Data Quality, Validation, and Real-World Gap.

Ensuring the quality and reliability of datasets is paramount for the trustworthiness of research findings. Design datasets may suffer from inconsistencies, errors, or biases that can undermine the validity of data-driven models. Robust data validation and cleaning processes are essential to guarantee the accuracy and consistency of datasets. Furthermore, computational simulations, such as digital twins used in engineering design and product development, play a critical role in decision-making through extensive what-if analyses and optimizations. As the fidelity and computational power of these models increase, it is crucial to maintain rigorous verification of their parameters to ensure they accurately represent real-world conditions. Common errors in simulation data that need attention include unrealistic boundary conditions, numerical inaccuracies, oversimplified assumptions in physical modeling, and errors in data integration [14]. These errors can lead to significant discrepancies between simulated outcomes and actual performance, potentially leading to flawed conclusions in downstream applications of machine learning. This underscores the need for a comprehensive approach that includes not only data collection and curation but also detailed validation against empirical data to ensure simulations provide reliable and actionable insights.

Bias.

The avoidance of negative effects of biased data on statistics and machine learning is a typical challenge in the generation of datasets. For example, collecting design and performance data from computationally costly optimization runs usually reflects only that small corridor of the design and search space leading to an optimal design. Hence, downstream machine-learning models may provide a high accuracy in this space but lack generalization. Also, regional influences like datasets collected in the global north can lead to inherent inequities in trained models. When collecting data it is important to apply a reasonable design sampling strategy and design of experiments to balance between a fair distribution and the number of generated data samples. Data quality checks and outlier detection need to be applied to prevent biased results as best as possible.

Ethical Considerations, Data Confidentiality, and Privacy.

Datasets may contain sensitive information about individuals, companies, or intellectual property. Researchers must address ethical considerations related to data privacy, ensuring that datasets are collected, stored, and shared responsibly. Understanding legal and ethical frameworks surrounding data ownership, confidentiality, and usage is essential for ethical and responsible research practices. For instance, in Ref. [9], the authors obtained informed consent from all participants and ensured that the dataset was anonymized after collection and before publication. Furthermore, industrial data can rarely be disclosed due to confidentiality concerns particularly important in engineering. Developing methods to share data without disclosing private information is essential to tap into the knowledge owned by engineering companies. Synthetic data transformation and federated learning methods could play an important role in that context.

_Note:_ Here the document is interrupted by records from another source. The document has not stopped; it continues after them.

theorem exec_crcRead (lane : Lane) (s : State) :
    exec (.crcRead lane) s = .next (s.quiet.respond (.value (s.lane lane))) := rfl

/-- Settles O9: the seed is mapped over the selected lanes. -/
theorem crcSeedSeedsSelectedLanes : Obligations.CrcSeedSeedsSelectedLanes :=
  fun mask s => ⟨{}, exec_crcSeed mask s⟩

/-- Settles O10: each of the two lanes is set. -/
theorem crcLoadWritesItsLane : Obligations.CrcLoadWritesItsLane :=
  fun v s => ⟨⟨{}, exec_crcLoad .zero v s⟩, ⟨{}, exec_crcLoad .one v s⟩⟩

/-- Settles O11: the step with the byte is mapped over the selected lanes. -/
theorem crcUpdateStepsSelectedLanes : Obligations.CrcUpdateStepsSelectedLanes :=
  fun mask b s => ⟨{}, exec_crcUpdate mask b s⟩

/-- Settles O13: each of the two lanes is put on the response port of the quiet state. -/
theorem crcReadRespondsItsLane : Obligations.CrcReadRespondsItsLane :=
  fun s => ⟨exec_crcRead .zero s, exec_crcRead .one s⟩

/-! ### A lane that does not exist (R110) -/

theorem laneOf_eq_none {n : Nat} (h : 2 ≤ n) : laneOf n = none := by
  match n, h with
  | n + 2, _ => rfl

theorem decodeOp_crcLoad_absent {n : Nat} (h : 2 ≤ n) (v : Half) :
    decodeOp 0x01 [.lane n, .half v] = .error (.noSuchLane n) := by
  simp [decodeOp, laneOf_eq_none h]

theorem decodeOp_crcRead_absent {n : Nat} (h : 2 ≤ n) : decodeOp 0x03 [.lane n] = .error (.noSuchLane n) := by
  simp [decodeOp, laneOf_eq_none h]

/-- Settles O5: neither operation decodes with such a lane, so the event is only taken. -/
theorem absentLaneChangesNothing : Obligations.AbsentLaneChangesNothing :=
  fun _ _ v _ hn =>
    ⟨fun hevents => step_undecoded_op hevents (decodeOp_crcLoad_absent hn v),
      fun hevents => step_undecoded_op hevents (decodeOp_crcRead_absent hn)⟩

/-! ### A checksum computed by the machine's steps (R108) -/

/-- A CRC operation is presented at the operation port, which decodes the same under every configuration (R90). -/
theorem decode_encode_crcOperation {i : Instr} (h : isCrcOperation i = true) (c : Config) :
    decode c (encode c i) = .ok i := by
  cases i with
  | crcSeed mask => rfl
  | crcLoad lane v => cases lane <;> rfl
  | crcUpdate mask b => rfl
  | crcRead lane => cases lane <;> rfl
  | _ => cases h

theorem step_crcOperation {s : State} {i : Instr} {rest : List Event} (h : isCrcOperation i = true)
    (hevents : s.events = encode s.cfg i :: rest) : step s = exec i { s with events := rest } :=
  step_instruction hevents (decode_encode_crcOperation h s.cfg)

theorem isCrcOperation_startCrc (lane : Lane) (r : Option Half) : isCrcOperation (startCrc lane r) = true := by
  cases r <;> rfl

theorem mapLanes_laneMask (s : State) (lane : Lane) (g : Half → Half) :
    s.mapLanes (laneMask lane) g = s.setLane lane (g (s.lane lane)) := by
  cases lane <;> rfl

/-- The state while a checksum is computed on one lane: that lane's value so far, the events still to come, empty
ports, and all else as it was. -/
def State.computing (s : State) (lane : Lane) (v : Half) (rest : List Event) : State :=
  State.setLane { s with events := rest, out := {} } lane v

section Computing

variable (s : State) (lane : Lane) (v : Half) (rest : List Event)

theorem computing_cfg : (s.computing lane v rest).cfg = s.cfg := setLane_cfg _ lane v
theorem computing_events : (s.computing lane v rest).events = rest := setLane_events _ lane v
theorem computing_out : (s.computing lane v rest).out = {} := setLane_out _ lane v
theorem computing_lane : (s.computing lane v rest).lane lane = v := lane_setLane_same _ lane v
theorem computing_otherLane : (s.computing lane v rest).lane (otherLane lane) = s.lane (otherLane lane) := by
  cases lane <;> rfl
theorem computing_sameController : s.SameController (s.computing lane v rest) := by
  cases lane <;> exact ⟨rfl, rfl, rfl, rfl, rfl, rfl, rfl⟩
theorem computing_sameArbiter : s.SameArbiter (s.computing lane v rest) := by
  cases lane <;> exact ⟨rfl, rfl, rfl, rfl⟩

end Computing

theorem step_startCrc {s : State} {lane : Lane} {r : Option Half} {rest : List Event}
    (hevents : s.events = encode s.cfg (startCrc lane r) :: rest) :
    step s = .next (s.computing lane (crc16 [] r) rest) := by
  rw [step_crcOperation (isCrcOperation_startCrc lane r) hevents]
  cases r with
  | none => exact congrArg Host.Outcome.next (mapLanes_laneMask _ lane _)
  | some v => exact exec_crcLoad lane v _

theorem step_computing_crcUpdate (s : State) (lane : Lane) (v : Half) (b : Byte) (rest : List Event) :
    step (s.computing lane v (encode s.cfg (.crcUpdate (laneMask lane) b) :: rest)) =
      .next (s.computing lane (crcStep v b) rest) := by
  cases lane <;> rfl

theorem step_computing_crcRead (s : State) (lane : Lane) (v : Half) (rest : List Event) :
    step (s.computing lane v (encode s.cfg (.crcRead lane) :: rest)) =
      .next ((s.computing lane v rest).respond (.value v)) := by
  cases lane <;> rfl

/-- One update per byte takes the lane through the fold of R102. -/
theorem steps_computing_crcUpdates (s : State) (lane : Lane) (v : Half) (bytes : List Byte) (rest : List Event) :
    steps bytes.length
        (s.computing lane v ((bytes.map (Instr.crcUpdate (laneMask lane))).map (encode s.cfg) ++ rest)) =
      .next (s.computing lane (crc16 bytes (some v)) rest) := by
  induction bytes generalizing v with
  | nil => rfl
  | cons b bytes ih =>
    rw [crc16_cons_some]
    exact (steps_succ (step_computing_crcUpdate s lane v b _)).trans (ih (crcStep v b))

/-- Settles O16: the start, the updates by induction on the string, and the read, each from the state that the one
before it leaves. -/
theorem crcOperationsComputeCrc16 : Obligations.CrcOperationsComputeCrc16 := by
  unfold Obligations.CrcOperationsComputeCrc16
  intro s lane bytes r rest hevents
  have hevents : s.events = encode s.cfg (startCrc lane r) ::
      ((bytes.map (Instr.crcUpdate (laneMask lane))).map (encode s.cfg) ++
        (encode s.cfg (.crcRead lane) :: rest)) := by
    rw [hevents]
    simp
  have hresume : crc16 bytes r = crc16 bytes (some (crc16 [] r)) := crc16_append [] bytes r
  have hrun : steps (bytes.length + 2) s =
      .next ((s.computing lane (crc16 bytes r) rest).respond (.value (crc16 bytes r))) := by
    rw [steps_succ (step_startCrc hevents), steps_add (steps_computing_crcUpdates s lane _ bytes _), ← hresume]
    exact steps_one (step_computing_crcRead s lane _ rest)
  refine ⟨_, hrun, ?_, computing_lane s lane _ rest, computing_otherLane s lane _ rest,
    computing_sameController s lane _ rest, computing_sameArbiter s lane _ rest, computing_cfg s lane _ rest,
    computing_events s lane _ rest⟩
  rw [State.respond, computing_out]

end Sys2Proof.Machine

/-!
## The codec (R120 to R130)

`DECODE` is inverted once: a frame decodes to a command or a reply exactly when it is laid out as one. R128's laws are
this equivalence read in its two directions.
-/

namespace Sys2Proof.Machine

/-! ### A codec operation is its response and nothing else (R120) -/

theorem next_afterResponse_inj (s : State) {v w : Response} :
    (.next (s.afterResponse v) : Host.Outcome State Fault Refusal) = .next (s.afterResponse w) ↔ v = w := by
  constructor
  · intro h
    exact Option.some.inj (congrArg (fun t : State => t.out.respond) (Host.Outcome.next.inj h))
  · rintro rfl
    rfl

section Responding

variable {s : State} {v : Response}

theorem exec_encodeCommand_iff {code : CommandCode} {ctr : Byte} {p : List Byte} :
    exec (.encodeCommand code ctr p) s = .next (s.afterResponse v) ↔ encodeCommand s.cfg code ctr p = v :=
  next_afterResponse_inj s

theorem exec_encodeReply_iff {status ctr : Byte} {p : List Byte} :
    exec (.encodeReply status ctr p) s = .next (s.afterResponse v) ↔ encodeReply s.cfg status ctr p = v :=
  next_afterResponse_inj s

theorem exec_decodeFrame_iff {f : Frame} :
    exec (.decodeFrame f) s = .next (s.afterResponse v) ↔ decodePacket s.cfg f = v :=
  next_afterResponse_inj s

end Responding

/-! ### Encoding (R121, R125) -/

section Encoding

variable (c : Config) (code : CommandCode) (status ctr : Byte) {p : List Byte}

theorem encodeCommand_fits (h : p.length ≤ cmdWindow) :
    encodeCommand c code ctr p = .frame (commandFrame c (c.code.get code) ctr p) := if_neg h.not_gt

theorem encodeCommand_tooLong (h : cmdWindow < p.length) : encodeCommand c code ctr p = .err .payloadLength := if_pos h

theorem encodeReply_fits (h : p.length ≤ replyWindow) :
    encodeReply c status ctr p = .frame (replyFrame c status ctr p) := if_neg h.not_gt

theorem encodeReply_tooLong (h : replyWindow < p.length) : encodeReply c status ctr p = .err .payloadLength := if_pos h

/-- A payload that fills the window is not padded (R65). -/
theorem encodeCommand_full (h : p.length = cmdWindow) :
    encodeCommand c code ctr p = .frame (hcFrame c.idHost true (c.code.get code) ctr p) := by
  rw [encodeCommand_fits c code ctr h.le, commandFrame, h, Nat.sub_self]
  simp [zeros, hcFrame]

/-- A payload that fills the window is not padded (R65). -/
theorem encodeReply_full (h : p.length = replyWindow) :
    encodeReply c status ctr p =
      .frame { id := c.idReply, ext := true, data := replyMarker :: status :: ctr :: p } := by
  rw [encodeReply_fits c status ctr h.le, replyFrame, h, Nat.sub_self]
  simp [zeros]

end Encoding

/-- Settles O18: the response of the encoder on either side of the window. -/
theorem encodeCommandBuildsFrame : Obligations.EncodeCommandBuildsFrame := by
  unfold Obligations.EncodeCommandBuildsFrame
  intro code ctr p s
  constructor
  · exact fun hfits => exec_encodeCommand_iff.2 (encodeCommand_fits s.cfg code ctr hfits)
  · exact fun hlong => exec_encodeCommand_iff.2 (encodeCommand_tooLong s.cfg code ctr hlong)

/-- Settles O19: the response of the encoder on either side of the window. -/
theorem encodeReplyBuildsFrame : Obligations.EncodeReplyBuildsFrame := by
  unfold Obligations.EncodeReplyBuildsFrame
  intro status ctr p s
  constructor
  · exact fun hfits => exec_encodeReply_iff.2 (encodeReply_fits s.cfg status ctr hfits)
  · exact fun hlong => exec_encodeReply_iff.2 (encodeReply_tooLong s.cfg status ctr hlong)

/-! ### Decoding (R122 to R124) -/

section Decoding

variable (c : Config) (f : Frame)

theorem decodePacket_wrongLength (h : f.len ≠ frameLen) : decodePacket c f = .err .messageLength := by
  simp [decodePacket, frameError, h]

theorem decodePacket_standard (hlen : f.len = frameLen) (hext : f.ext = false) :
    decodePacket c f = .err .identifierType := by
  simp [decodePacket, frameError, hlen, hext]

theorem decodePacket_extended (hlen : f.len = frameLen) (hext : f.ext = true) :
    decodePacket c f = .packet (packetOf c f) := by
  simp [decodePacket, frameError, hlen, hext]

/-- A packet is the answer for a frame that passes both tests, and for no other. -/
theorem decodePacket_eq_packet_iff (k : Packet) :
    decodePacket c f = .packet k ↔ f.len = frameLen ∧ f.ext = true ∧ packetOf c f = k := by
  by_cases hlen : f.len = frameLen
  · cases hext : f.ext with
    | false => simp [decodePacket_standard c f hlen hext]
    | true => simp [decodePacket_extended c f hlen hext, hlen]
  · simp [decodePacket_wrongLength c f hlen, hlen]

end Decoding

theorem packetOf_reply (c : Config) (id : CanId) (ext : Bool) (status ctr : Byte) (window : List Byte) :
    packetOf c { id := id, ext := ext, data := replyMarker :: status :: ctr :: window } =
      .reply status (lookupStatus c status) ctr window := rfl

theorem packetOf_command (c : Config) (id : CanId) (ext : Bool) {code : Byte} (h : code ≠ replyMarker) (ctr : Byte)
    (window : List Byte) :
    packetOf c (hcFrame id ext code ctr window) = .command code (lookupCode c code) ctr window := if_neg h

/-- The frames that decode to a command: format HC under any identifier, not led by the reply marker (R62, R124). -/
theorem decodePacket_eq_command_iff (c : Config) (f : Frame) (code : Byte) (m : Option CommandCode) (ctr : Byte)
    (p : List Byte) :
    decodePacket c f = .packet (.command code m ctr p) ↔
      p.length = cmdWindow ∧ code ≠ replyMarker ∧ m = lookupCode c code ∧ f = hcFrame f.id true code ctr p := by
  rw [decodePacket_eq_packet_iff]
  constructor
  · rintro ⟨hlen, hext, hpacket⟩
    obtain ⟨id, ext, data⟩ := f
    cases hext
    match data, hlen with
    | d0 :: d1 :: window, hlen =>
      by_cases hd : d0 = replyMarker
      · exact nomatch (if_pos hd).symm.trans hpacket
      · cases (packetOf_command c id true hd d1 window).symm.trans hpacket
        exact ⟨Nat.add_right_cancel (m := 2) hlen, hd, rfl, rfl⟩
  · rintro ⟨hwindow, hcode, rfl, hf⟩
    rw [hf]
    exact ⟨congrArg (· + 2) hwindow, rfl, packetOf_command c f.id true hcode ctr p⟩

/-- The frames that decode to a reply: format BR under any identifier (R63, R124). -/
theorem decodePacket_eq_reply_iff (c : Config) (f : Frame) (status : Byte) (m : Option CommandStatus) (ctr : Byte)
    (p : List Byte) :
    decodePacket c f = .packet (.reply status m ctr p) ↔
      p.length = replyWindow ∧ m = lookupStatus c status ∧
        f = { id := f.id, ext := true, data := replyMarker :: status :: ctr :: p } := by
  rw [decodePacket_eq_packet_iff]
  constructor
  · rintro ⟨hlen, hext, hpacket⟩
    obtain ⟨id, ext, data⟩ := f
    cases hext
    match data, hlen with
    | d0 :: d1 :: d2 :: window, hlen =>
      by_cases hd : d0 = replyMarker
      · subst hd
        cases (packetOf_reply c id true d1 d2 window).symm.trans hpacket
        exact ⟨Nat.add_right_cancel (m := 3) hlen, rfl, rfl⟩
      · exact nomatch (if_neg hd).symm.trans hpacket
  · rintro ⟨hwindow, rfl, hf⟩
    rw [hf]
    exact ⟨congrArg (· + 3) hwindow, rfl, rfl⟩

/-- Settles O20: the two tests, the two layouts, and the lookups of a valid configuration. -/
theorem decodeClassifiesByFirstByte : Obligations.DecodeClassifiesByFirstByte := by
  unfold Obligations.DecodeClassifiesByFirstByte
  refine ⟨fun f s hlen => ?_, fun f s hlen hext => ?_, fun id d1 d2 d3 d4 d5 d6 d7 s => ?_,
    fun id d0 d1 d2 d3 d4 d5 d6 d7 s hd => ?_, fun c x ⟨hcodes, _, hstatuses, _⟩ => ?_⟩
  · exact exec_decodeFrame_iff.2 (decodePacket_wrongLength s.cfg f hlen)
  · exact exec_decodeFrame_iff.2 (decodePacket_standard s.cfg f hlen hext)
  · exact exec_decodeFrame_iff.2 ((decodePacket_eq_reply_iff s.cfg _ _ _ _ _).2 ⟨rfl, rfl, rfl⟩)
  · exact exec_decodeFrame_iff.2 ((decodePacket_eq_command_iff s.cfg _ _ _ _ _).2 ⟨rfl, hd, rfl, rfl⟩)
  · exact ⟨lookupCode_iff hcodes x, lookupStatus_iff hstatuses x⟩

/-! ### The round trips (R128) -/

theorem length_append_zeros {p : List Byte} {n : Nat} (h : p.length ≤ n) :
    (p ++ zeros (n - p.length)).length = n := by
  simp only [zeros, List.length_append, List.length_replicate]
  omega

As we move from identifying challenges to proposing recommendations, it becomes apparent that addressing these barriers requires strategic action, not just technical solutions. The forthcoming recommendations, based on our discussions, aim to address many of these issues to foster the development of better, more effective datasets in engineering design research.

3 Recommendations for Design Datasets

Looking ahead, we would like to highlight important themes to continue pushing data-driven methods and datasets.

Emphasize Domain Relevance and Specificity.

Datasets should be tailored to the specific needs of the design research community, focusing on data directly relevant to tasks and challenges encountered in real-world design scenarios. Two papers that highlight this concept are DeepJEB [12] and the linkage mechanisms dataset [11]. Both of these papers discuss the importance of generating data for a specific domain, such as jet engine brackets or planar linkage mechanisms, and demonstrate how these datasets can be used to solve problems using deep learning techniques. Since data generation is usually a costly process, it is recommended to explore steps to record, calculate, and store additional data features that may be useful for future use cases.

To enhance domain-relevant dataset availability, the creation of synthetic datasets is also recommended [23]. These datasets can replicate complex, real-world conditions that are often costly or impractical to capture directly. By employing large multimodal foundation models, advanced simulation tools, and diverse sampling methods, synthetic data can cover extensive design variations, operational scenarios, customer data, or functional requirements [10,24]. Validation against real-world data ensures their practical applicability for training robust models. For example, in Ref. [16], the authors compared car drag coefficients obtained from simulations at three different mesh resolutions with experimental values and reference simulations. Such efforts are crucial in areas where experimental data are scarce or difficult to obtain, thereby supporting the development of predictive models and AI-driven design tools.

Detail Context and Design Constraints.

In engineering design applications, the credibility of data hinges significantly on design context, such as how well boundary conditions, solver settings, and modeling assumptions mirror real-world scenarios. It is crucial for authors to meticulously detail the conditions under which each dataset was generated—be it through physical experiments, simulations, or a combination of methods—and include any cross-validation or calibration steps undertaken. This vital contextual information not only aids researchers in assessing the dataset’s relevance and suitability for their specific needs but also highlights discrepancies between simulated outcomes and actual performance.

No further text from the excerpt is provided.